Our research interests

Object-oriented modelling of biological systems

Biological systems are complex, dynamical and riddled with feedback loops. The human mind is not well equipped to understand such systems without the help of mathematical models.

We use Modelica - a free object-oriented acausal modelling language - to develop biological models that are understandable and extensible over multiple scales of time and space.

Our current focus lies on models of the human heart, with the aim to find objective diagnosis criteria for heart diseases.

Computer-aided drug design

Computer-aided drug design (rational drug design) aims to reduce the number of animal experiments needed in drug discovery deriving new medications from computer simulations of potential drug molecules, receptors and enzymes.

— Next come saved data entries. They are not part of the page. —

-- ==== Sys2Proof/Laws/LineCodec.lean ====
section
/-! SUPPORT. The codec's modular arithmetic, and what its four operations answer. -/

namespace Sys2Proof.Machine

/-- `addMod` is the sum modulo `M` (R100). -/
theorem addMod_toNat (a b : Byte) {m : BitVec 9} (h1 : 0 < m.toNat) (h2 : m.toNat ≤ 256) :
    (addMod a b m).toNat = (a.toNat + b.toNat) % m.toNat := by
  have := Nat.mod_lt (a.toNat + b.toNat) h1
  simp only [addMod, BitVec.toNat_ofNat]
  omega

/-- `subMod` is the difference modulo `M`, in `[0, M)` (R9, R100). -/
theorem subMod_toNat (a b : Byte) {m : BitVec 9} (h1 : 0 < m.toNat) (h2 : m.toNat ≤ 256) :
    ((subMod a b m).toNat : Int) = ((a.toNat : Int) - (b.toNat : Int)) % (m.toNat : Int) := by
  have hpos : (0 : Int) < (m.toNat : Int) := by exact_mod_cast h1
  have hlo := Int.emod_nonneg ((a.toNat : Int) - (b.toNat : Int)) (Int.ne_of_gt hpos)
  have hhi := Int.emod_lt_of_pos ((a.toNat : Int) - (b.toNat : Int)) hpos
  simp only [subMod, BitVec.toNat_ofNat]
  omega

/-- All `ENC` does in Configured mode (R101). -/
theorem execEnc_configured {s : State} (h : s.mode = .configured) (data : Byte) :
    execEnc data s =
      if data.toNat < 2 ^ s.cfgK.toNat then
        .next ({ s with encPrev := addMod s.encPrev data s.cfgM }.answer
          { err := .ok, data := addMod s.encPrev data s.cfgM })
      else .next (s.answer { err := .illegalOp }) := by
  rw [execEnc, whenConfigured_configured h, whenWidthFits_enc]

/-- All `DEC` does in Configured mode (R102). -/
theorem execDec_configured {s : State} (h : s.mode = .configured) (data : Byte) :
    execDec data s =
      if data.toNat < 2 ^ s.cfgK.toNat then
        .next ({ s with decPrev := data }.answer { err := .ok, data := subMod data s.decPrev s.cfgM })
      else .next (s.answer { err := .illegalOp }) := by
  rw [execDec, whenConfigured_configured h, whenWidthFits_dec]

end Sys2Proof.Machine
end

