/-- `P = 1`: the payload completes at once. -/
theorem witness_EventAtLastByte_single :
    oneByte.Inv ∧ oneByte.cfgP = 1 ∧ StepReady oneByte (window 0 10 [⟨1, 9⟩] 1) ∧ IsPicked oneByte (window 0 10 [⟨1, 9⟩] 1) ⟨1, 9⟩ :=
  ⟨oneByte_inv, by decide, by constructor <;> decide, by unfold IsPicked; decide⟩

/-- The state the first window leaves when the output has no room. -/
def atMatchByte : State := (nextOf (exec (.syncStep (window 0 10 [⟨1, 9⟩] 0)) base)).getD base

/-- The second window of the clause without capacity: the match byte comes back at `in[0]`. -/
theorem witness_EventAtLastByte_next :
    exec (.syncStep (window 0 10 [⟨1, 9⟩] 0)) base = .next atMatchByte ∧ base.mem.wf ∧
    StepReady { atMatchByte with mem := base.mem } (window 9 12 [⟨1, 9⟩] 4) :=
  ⟨by rfl, base_inv.memory, by constructor <;> decide⟩

theorem witness_EmptyWindowChangesNothing :
    copying.Inv ∧ StepReady copying (window 6 6 [⟨1, 6⟩] 16) ∧ (window 6 6 [⟨1, 6⟩] 16).window.len = 0 ∧
    base.Inv ∧ StepReady base (window 0 0 [⟨1, 0⟩] 16) :=
  ⟨copying_inv, by constructor <;> decide, by decide, base_inv, by constructor <;> decide⟩

theorem witness_NoProgressWithoutCapacity :
    copying.Inv ∧ copying.xs = .copying ∧ copying.mem.wf ∧
    (deliveries [⟨copying.mem, window 6 10 [] 0⟩, ⟨copying.mem, window 6 8 [⟨1, 7⟩] 0⟩] copying).isSome = true :=
  ⟨copying_inv, by decide, copying_inv.memory, by decide⟩

/-- As many deliveries as bytes remain, each of one byte and room for one. -/
theorem witness_PayloadCompletesUnderProgress :
    copying.Inv ∧ copying.xs = .copying ∧ copying.mem.wf ∧ copying.remaining ≤ 2 ∧
    (deliveries [⟨copying.mem, window 6 7 [] 1⟩, ⟨copying.mem, window 7 8 [⟨1, 7⟩] 1⟩] copying).isSome = true :=
  ⟨copying_inv, by decide, copying_inv.memory, by decide, by decide⟩

/-- Two sessions exactly `P = 4` bytes apart (R138), with an event between them ignored. -/
theorem witness_SessionsNeverOverlap :
    base.Inv ∧ base.mode = .configured ∧ base.mem.wf ∧
    (deliveries [⟨base.mem, window 0 12 [⟨1, 2⟩, ⟨1, 4⟩, ⟨1, 6⟩] 16⟩, ⟨base.mem, window 6 12 [⟨1, 6⟩] 16⟩] base).map
      detections = some [2, 6] := ⟨base_inv, by decide, base_inv.memory, by decide⟩

/-- The stream `bytes(0..6)` with events at 2 and 4, cut after 3 bytes with too little room. -/
def cutRun : List Delivery :=
  [⟨base.mem, window 0 3 [⟨1, 2⟩, ⟨1, 4⟩] 0⟩, ⟨base.mem, window 2 6 [⟨1, 2⟩, ⟨1, 4⟩] 16⟩]

def cutFirst : State := (deliver ⟨base.mem, window 0 3 [⟨1, 2⟩, ⟨1, 4⟩] 0⟩ base).getD base

def cutSecond : State := (deliver ⟨base.mem, window 2 6 [⟨1, 2⟩, ⟨1, 4⟩] 16⟩ cutFirst).getD base

theorem witness_WindowingIndependence :
    base.Inv ∧ base.mode = .configured ∧ base.params.startAfterMatch = false ∧ base.xs = .searching ∧ base.absPos = 0 ∧
    (∀ d ∈ cutRun, d.mem.wf) ∧ deliveries cutRun base = some [cutFirst, cutSecond] ∧
    FaithfulRun [0, 1, 2, 3, 4, 5] [⟨1, 2⟩, ⟨1, 4⟩] base cutRun [cutFirst, cutSecond] ∧
    (lastState base [cutFirst, cutSecond]).absPos = 6 := by
  refine ⟨base_inv, by decide, by decide, by decide, by decide, ?_, by decide, ?_, by decide⟩
  · simpa [cutRun] using base_inv.memory
  · exact ⟨⟨by decide, by decide, fun _ _ _ => Iff.rfl⟩, ⟨by decide, by decide, fun _ _ _ => Iff.rfl⟩, trivial⟩
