-- ==== Sys2Proof/Syntax.lean ====
section
/-!
DEFINITION. The commands of the block: one constructor of Instr per row of spec/opcode_table.json, with the operand
types that they use. A command is what arrives from outside (a host command, a register access, a management message)
or a happening of the package (a boundary, a completion, an elapsed time, a fault); both change the state only through
exec.
-/

namespace Sys2Proof

/-- A command as the host names it: controller (CNTLID of R43), submission queue and command identifier. -/
structure Hdr where
  ctrl : Nat
  sq : Nat
  cid : Nat
  deriving DecidableEq, Repr

/-- A unit, cluster, region or slice as TC_FAULT_LAST.UNIT names it (R377, R379): KIND, SLICE and NUMBER. -/
structure UnitId where
  kind : Nat
  slice : Nat
  number : Nat
  deriving DecidableEq, Repr

/-- What a package fault is (R385). -/
inductive PkgFault where
  | clock | hubMemory | romCheck
  deriving DecidableEq, Repr

/-- The controller whose CC.EN the host sets, and what it has programmed there: CC.AMS, CC.MPS and CC.CSS, and the sizes and bases of the admin
queues (AQA, ASQ, ACQ; R44, R45). -/
structure CtrlConfig where
  ctrl : Nat
  ams : Nat
  mps : Nat
  css : Nat
  asqSize : Nat
  acqSize : Nat
  asq : Nat
  acq : Nat
  deriving DecidableEq, Repr

/-- The opcode of a command that no other row is, and its ACTION (R70, R76). -/
structure OpAction where
  opcode : Nat
  action : Nat
  deriving DecidableEq, Repr

/-- One source range of a Copy, descriptor format 0 (R48). -/
structure CopySource where
  nsid : Nat
  slba : Nat
  nlb : Nat
  deriving DecidableEq, Repr

/-- The creation descriptor of R51, bytes 3840 to 3903. -/
structure CreateDesc where
  version : Nat
  placement : Nat
  slice : Nat
  media : Nat
  rate : Nat
  fixity : Nat
  indexLog2 : Nat
  sealedTi : Nat
  reserved : Nat
  deriving DecidableEq, Repr

/-- Resource type of Secondary Controller Assign (R78). -/
inductive AssignRes where
  | vq | vi
  deriving DecidableEq, Repr

/-- A media descriptor (R145): identification, geometry, array times in ns for pSLC, TLC and QLC (nominal and maximum), the pSLC prefix sequence,
the suspend and resume opcodes, the read-retry offset sets 1 to 6 and the soft step (R158), and the rated cycles of the three modes in
hundreds. -/
structure MediaDesc where
  maker : Nat
  model : Nat
  pageKib : Nat
  spare : Nat
  planes : Nat
  pagesPerBlock : Nat
  blocksPerLun : Nat
  lunsPerTarget : Nat
  bits : Nat
  tR : List Nat
  tRMax : List Nat
  tProg : List Nat
  tProgMax : List Nat
  tBers : List Nat
  tBersMax : List Nat
  pslcPrefix : List Nat
  suspendOp : Nat
  resumeOp : Nat
  retry : List (List Int)
  softStep : Int
  rated : List Nat
  deriving DecidableEq, Repr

In close collaboration with biotech and pharmaceutical industry, we develop innovative software tools to compare properties of compounds and to predict their potential medical application even before they are synthesised in the laboratory.

Machine learning

Data mining in biology is an extremely challenging task, because datasets are huge, noisy and uncertain.

We develop novel data mining algorithms by combining approaches from artificial intelligence, neural networks, chaos theory and image processing. The methods are applied to biological and clinical data, such as ECG time series, MRI volume data or histopathological slides of cancer tissue, with the aim to improve quality of diagnosis and therapeutic decisions.